Abstract
Cardiovascular disease (CVD) is a leading health problem and the main cause of death globally. Even when underlying causative factors are known, it is unclear why a cardiovascular condition causes premature death in a victim while others can live longer with the same condition. Here we propose a combined polygenic risk score (metaPRS) based on coronary artery disease (CAD), myocardial infarction (MI), low-density lipoprotein (LDL) cholesterol, body mass index (BMI) and type 2 diabetes (T2D) to predict the risk of sudden cardiac arrest (SCA) in patients affected by severe cardiovascular conditions.
We collected 2,114 patients with reported history of acute coronary syndrome from the Centre Hospitalier Universitaire Vaudois (CHUV) Genomic Biobank (BGC) and extracted data from the UK Biobank (UKB) on 13,696 participants with similar medical history.
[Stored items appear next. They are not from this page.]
-- ==== Sys2Proof/Machine/Firmware.lean ====
section
/-! DEFINITION. What the Galkafer decode firmware makes of parcels: rows, fields, sample frames (R342, R360, R389, R599). How
Parquet, Arrow and image parcels are read follows specifications outside the manual, so their leaf values and pixels come with the
command. -/
namespace Sys2Proof.Machine

/-- What a row of a parcel becomes: a sample frame, or a rejection with reason and DETAIL (R350, R354). -/
inductive RowOut where
  | frame (b : List Byte)
  | reject (reason detail : Nat)
  deriving DecidableEq, Repr

/-- What becomes of a row that a core works on: an outcome, an access that is a fault, or a read of a poisoned unit (R349). -/
inductive CoreRes where
  | row (o : RowOut)
  | fault
  | poison
  deriving DecidableEq, Repr

/-- A field of a line: its bytes after unquoting or unescaping, and the offset in the parcel where it began. -/
structure TextField where
  bytes : List Nat
  start : Nat
  deriving DecidableEq, Repr

/-- A line as read: its fields, its raw bytes with their offset, a CR fault of rule 1, a fault of rule 3. -/
structure TextLine where
  fields : List TextField
  raw : List Nat
  start : Nat
  crFault : Option Nat
  fieldFault : Option (Nat × Nat)
  deriving DecidableEq, Repr

/-- Where the reader stands in a field. -/
inductive LexAt where
  | start
  | plain
  | quoted
  | closed
  | escape
  deriving DecidableEq, Repr

/-- The reader's state: text is kept in reverse. -/
structure Lex where
  at' : LexAt
  pos : Nat
  text : List Nat
  fieldStart : Nat
  quoteAt : Nat
  fields : List TextField
  raw : List Nat
  lineStart : Nat
  crFault : Option Nat
  fieldFault : Option (Nat × Nat)
  lines : List TextLine

def lexStart (pos : Nat) : Lex := ⟨.start, pos, [], pos, 0, [], [], pos, none, none, []⟩

def rMalformed : Nat := 0x05
def rUnsupported : Nat := 0x06
def rLimit : Nat := 0x03

/-- End the current field. -/
def Lex.endField (x : Lex) : Lex :=
  { x with fields := ⟨x.text.reverse, x.fieldStart⟩ :: x.fields, text := [], at' := .start, fieldStart := x.pos + 1 }

/-- End the current line. -/
def Lex.endLine (x : Lex) : Lex :=
  let y := x.endField
  let l : TextLine := ⟨y.fields.reverse, x.raw.reverse, x.lineStart, x.crFault, x.fieldFault⟩
  { y with
    fields := [], raw := [], lineStart := x.pos + 1, fieldStart := x.pos + 1, crFault := none, fieldFault := none
    lines := l :: x.lines }

/-- Keep the first fault of rule 3. -/
def Lex.fault (x : Lex) (reason at' : Nat) : Lex :=
  { x with fieldFault := match x.fieldFault with | some f => some f | none => some (reason, at') }

def Lex.push (x : Lex) (c : Nat) (s : LexAt) : Lex := { x with text := c :: x.text, at' := s }

/-- A byte that is no line end and stands outside a quoted field (R599, rule 3). -/
def Lex.plainByte (x : Lex) (csv : Bool) (delim c : Nat) : Lex :=
  match x.at' with
  | .escape =>
    if c = 0x74 then x.push 0x09 .plain
    else if c = 0x6E then x.push 0x0A .plain
    else if c = 0x5C then x.push 0x5C .plain
    else (x.fault rUnsupported x.pos).push c .plain
  | .closed =>
    if c = delim then x.endField else (x.fault rMalformed x.pos).push c .plain
  | a =>
    if c = delim then x.endField
    else if csv ∧ c = 0x22 then
      if a = .start then { x with at' := .quoted, quoteAt := x.pos } else (x.fault rUnsupported x.pos).push c .plain
    else if !csv ∧ c = 0x5C then { x with at' := .escape }
    else x.push c .plain

/-- Read one byte; `next` is the byte that follows. -/
def Lex.step (x : Lex) (csv : Bool) (delim c : Nat) (next : Option Nat) : Lex :=
  let y : Lex :=
    match x.at' with
    | .quoted =>
      let x := { x with raw := c :: x.raw }
      if c = 0x22 then { x with at' := .closed } else x.push c .quoted
    | .closed =>
      if c = 0x22 then ({ x with raw := c :: x.raw } : Lex).push c .quoted
      else if c = 0x0A then x.endLine
      else if c = 0x0D ∧ next = some 0x0A then x
      else if c = 0x0D then { x with raw := c :: x.raw, crFault := match x.crFault with | some f => some f | none => some x.pos }
      else ({ x with raw := c :: x.raw } : Lex).plainByte csv delim c
    | _ =>
      if c = 0x0A then x.endLine
      else if c = 0x0D ∧ next = some 0x0A then x
      else if c = 0x0D then
        ({ x with raw := c :: x.raw, crFault := match x.crFault with | some f => some f | none => some x.pos } : Lex).push c .plain
      else ({ x with raw := c :: x.raw } : Lex).plainByte csv delim c
  { y with pos := x.pos + 1 }
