-- ==== Sys2Proof/Machine/Jobs.lean ====
section
/-! DEFINITION. Warp and codec jobs of the decode cores and of the codec ring (R372 to R379, R396 to R405), and the ROI
boards (R390 to R393). -/
namespace Sys2Proof.Machine

/-! ### Cores and what their items may touch (R349) -/

/-- A physical core. -/
def State.core (s : State) (c : Nat) : Core := SMap.getD c coreReset s.cores

/-- Write a core. -/
def State.setCore (s : State) (c : Nat) (x : Core) : State := { s with cores := SMap.put c coreReset x s.cores }

/-- A value returned to a core's load, which ends its access. -/
def State.answer (s : State) (c v : Nat) : State := (s.setCore c { s.core c with blocked := .free }).send (.core c v)

/-- Where a list of an ROI board lies (R395). -/
def State.roiAddr (s : State) (k : Nat) : Nat := s.reg pWarpC WARPC_ROI_BASE + k * 131136

/-- Bytes of an ROI list as it stands. -/
def State.roiBytes (s : State) (a : Nat) : Nat := 64 + 32 * bits (s.peekUnit (s.unitKey a).1).data 32 32

/-- Bytes of a parcel's augmentation records. -/
def Parcel.augBytes (p : Parcel) : Nat := if p.aug then 64 * p.rows else 0

/-- Where a parcel's augmentation records lie. -/
def Parcel.augAddr (p : Parcel) : Nat := p.addr + ceilDiv p.bytes 64 * 64

/-- Ranges an item may write: its granted extent. -/
def CoreItem.writes (it : CoreItem) : List (Nat × Nat) :=
  match it.extent with
  | some a => [(a, it.parcel.rows * it.parcel.slotBytes)]
  | none => []

/-- Ranges that a job of an item may read: parcel bytes, extent, returned ROI lists. -/
def State.itemReads (s : State) (it : CoreItem) : List (Nat × Nat) :=
  (it.parcel.addr, it.parcel.bytes) :: it.writes ++ it.rois.map fun k => (s.roiAddr k, s.roiBytes (s.roiAddr k))

/-- A byte range lies inside a union of ranges. -/
def covered (rs : List (Nat × Nat)) : Nat → Nat → Nat → Bool
  | _, _, 0 => true
  | 0, _, _ => false
  | fuel + 1, a, n =>
    match rs.find? fun r => decide (r.1 ≤ a ∧ a < r.1 + r.2) with
    | some r => covered rs fuel (r.1 + r.2) (n - (r.1 + r.2 - a))
    | none => false

/-- Two lists of runs meet. -/
def runsMeet (xs ys : List (Nat × Nat)) : Bool := xs.any fun x => ys.any fun y => meets x.1 x.2 y.1 y.2

/-- Fill a range, of which the manual does not state how much a stopped job wrote, with free values (DESIGN CHOICE, log 165). -/
def State.freeFill (s : State) (ag : Agent) : Nat → Nat → Nat → State
  | 0, _, _ => s
  | fuel + 1, a, n =>
    if n = 0 then s
    else
      let k := min n 512
      let f := s.free (8 * k)
      (f.2.memWrite ag a k f.1).freeFill ag fuel (a + k) (n - k)

/-! ### ROI boards (R390 to R393) -/

def State.board (s : State) (b : Nat) : Board := SMap.getD b boardReset s.boards
def State.setBoard (s : State) (b : Nat) (x : Board) : State := { s with boards := SMap.put b boardReset x s.boards }

/-- Entry `e` of a ring record meets the memory of a passed entry. -/
def entryMeets (r : Rec) (e : Nat) (p : Passed) : Bool :=
  meets (rf r 16 8 + e * rf r 12 4) (rf r 12 4) (p.base + p.entry * p.bytes) p.bytes

/-- Entry `e` of a ring record holds an output that is not delivered, of an epoch before (R30). -/
def State.undelivered (s : State) (r : Rec) (e : Nat) : Bool :=
  s.passedOut.any (entryMeets r e) || s.compl.any fun c => match c.pass with | some p => entryMeets r e p | none => false

/-- The entries of the running sheet that an entry of an epoch before kept from their rings, free again. -/
def State.freeOld (s : State) (p : Passed) : State :=
  match s.active with
  | none => s
  | some sh =>
    { s with
      ringFree := (recsOf sh 0x0A).foldl (fun (m : SMap (List Nat)) r =>
        let again := (List.range (rf r 8 1)).filter fun e => entryMeets r e p && !s.undelivered r e
        if again = [] then m else SMap.insert r.num (SMap.getD r.num [] m ++ again) m) s.ringFree }

/-- Free an output ring entry that has been passed (R29). -/
def State.freeEntry (s : State) (id : Nat) : State :=
  match s.passedOut.find? fun p => p.id = id with
  | none => s
  | some p =>
    let s := { s with passedOut := s.passedOut.filter fun q => q.id ≠ id }
    if p.epoch = s.reg pGlobal GLOBAL_EPOCH_NUM then
      { s with ringFree := SMap.insert p.ring (SMap.getD p.ring [] s.ringFree ++ [p.entry]) s.ringFree }
    else s.freeOld p

/-- An item holds a list. -/
def State.roiHeld (s : State) (k : Nat) : Bool :=
  s.cores.any fun p => match p.2.item with
    | some it => it.rois.contains k
    | none => false

/-- What a request finds on a board: the list's key, or none where it must wait, or GONE (R392). -/
inductive RoiAnswer where
  | list (k : Nat)
  | wait
  | gone
  deriving DecidableEq, Repr

/-- The steps of R392. -/
def State.roiFind (s : State) (req : Nat) : RoiAnswer :=
  let b := bits req 0 4
  let g := bits req 8 56
  let ls := (s.board b).lists
  match ls with
  | [] => .wait
  | (h, n) :: _ =>
    if bitAt req 4 then .list (2 * b + h)
    else
      match ls.find? fun l => l.2 = g with
      | some l => .list (2 * b + l.1)
      | none => if n < g then .wait else .gone

/-- Complete a core's ROI_READ if it can (R392). -/
def State.roiServe (s : State) (c : Nat) : State :=
  let x := s.core c
  match x.item, x.roi with
  | some it, some req =>
    match s.roiFind req with
    | .wait => s.setCore c { x with blocked := .roiRead }
    | .gone => ((s.count pWarpC WARPC_C_ROI_GONE 1).raise pWarpC WARPC_F_ROI_GONE).answer c 3
    | .list k =>
      (s.setCore c { x with item := some { it with rois := if it.rois.contains k then it.rois else it.rois ++ [k] } }).answer c
        (windowBase + s.roiAddr k)
  | _, _ =>
    let f := s.free 64
    f.2.answer c f.1

/-- Cores whose ROI_READ is blocked look again after a post. -/
def State.roiWake (s : State) : State :=
  (s.cores.map (·.1)).foldl (fun s c => if (s.core c).blocked = .roiRead then s.roiServe c else s) s

/-- Carry out one post whose half is free (R391) (DESIGN CHOICE, log 40). -/
def State.boardPost (s : State) (b addr : Nat) (src : Option (Nat × Nat × Nat)) : State :=
  let ag : Agent := { owner := 0x3004 }
  let hd := s.memRead ag addr 64
  let n := min (bytesOf hd.1 4 4) 4096
  let r := hd.2.2.memRead ag addr (64 + 32 * n)
  let v := match src with
    | some q => putBytes (putBytes r.1 8 8 q.2.1) 16 16 q.2.2
    | none => r.1
  let gen := bytesOf v 8 8
  let x := s.board b
  let s := r.2.2
  let release := fun (s : State) => match src with
    | some q => s.freeEntry q.1
    | none => s
  let newer := match x.lists with
    | [] => true
    | l :: _ => decide (gen > l.2)
  if !roiListOk v || bytesOf hd.1 4 4 > 4096 || !newer then
    release ((s.count pWarpC WARPC_C_LISTS_REJECTED 1).raise pWarpC WARPC_F_LIST_REJECTED)
  else
    let half := match x.lists with
      | [] => 0
      | [l] => 1 - l.1
      | _ :: l :: _ => l.1
    let at' := s.roiAddr (2 * b + half)
    let s := if owned s at' (64 + 32 * n) then s else s.memWriteCopy ag at' (64 + 32 * n) v r.2.1
    let x := s.board b
    let s := (s.setBoard b { x with lists := (half, gen) :: x.lists.take 1 }).count pWarpC WARPC_C_LISTS_ACCEPTED 1
    release s.roiWake

/-- The half that the next post of a board takes is held by an item (R393). -/
def State.boardHeld (s : State) (b : Nat) : Bool :=
  match (s.board b).lists with
  | _ :: l :: _ => s.roiHeld (2 * b + l.1)
  | _ => false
Among them, 303 and 932 had a further reported diagnosis of SCA or ventricular tachycardia/fibrillation according to the International Classification of Diseases (ICD-10) codes in BGC and UKB, respectively. We demonstrate that the metaPRS is significantly associated with SCA in both cohorts (ORBGC = 1.28, PBGC = 8.39 × 10−05 and ORUKB = 1.14, PUKB = 7.07 × 10−05). Furthermore, using the diagnosis based on the International Classification of Diseases (ICD-10) codes available in the UKB, the metaPRS exhibits a strong association with the presence of aortocoronary bypass graft (ORUKB = 1.31, PUKB = 6.93 × 10−33) and coronary angioplasty implant (ORUKB=1.14, PUKB=1.46×10−12).
These results show that a combined genetic risk score for CVD and associated risk factors has the potential to predict the occurrence of SCA in patients with myocardial infarction, hence to identify patients who could benefit from further preventive measures.
Introduction
Sudden cardiac arrest (SCA) is a leading health problem representing the main cause of cardiac mortality. While in the young population (< 35 years old), SCA is mainly due to inherited cardiomyopathies or congenital/acquired diseases, in the older population SCA largely occurs in the setting of sequela of coronary artery disease (CAD), namely acute ischemia, acute myocardial infarction (MI), or structural alterations such as scar formation or ventricular dilatation after ischemia or infarction [1].
Family-based studies showed that SCA has a genetic component [2-4] that is independent of all other well-known risk factors - including smoking, inactivity, obesity, alcohol consumption, hypertension, diabetes and high cholesterol. This has led to a considerable interest in identifying factors underlying such heritability.
Over the last decade, numerous genome-wide association studies (GWAS) have focused on elucidating the genetic basis of several cardiovascular diseases (CVD) [5-7]. However, while the GWAS approach proved successful for many CVD, mapping their polygenic architecture and identifying dozens of associated single nucleotide polymorphisms (SNPs), only few GWAS have reported genome-wide significant results for SCA [8-11]. Somewhat surprisingly, these SNP associations were not replicated in a larger GWAS metanalysis performed in 2018 by Ashar et al [12]. This lack of replication may reflect an association specific to the populations studied, or can be due to differences in the study design.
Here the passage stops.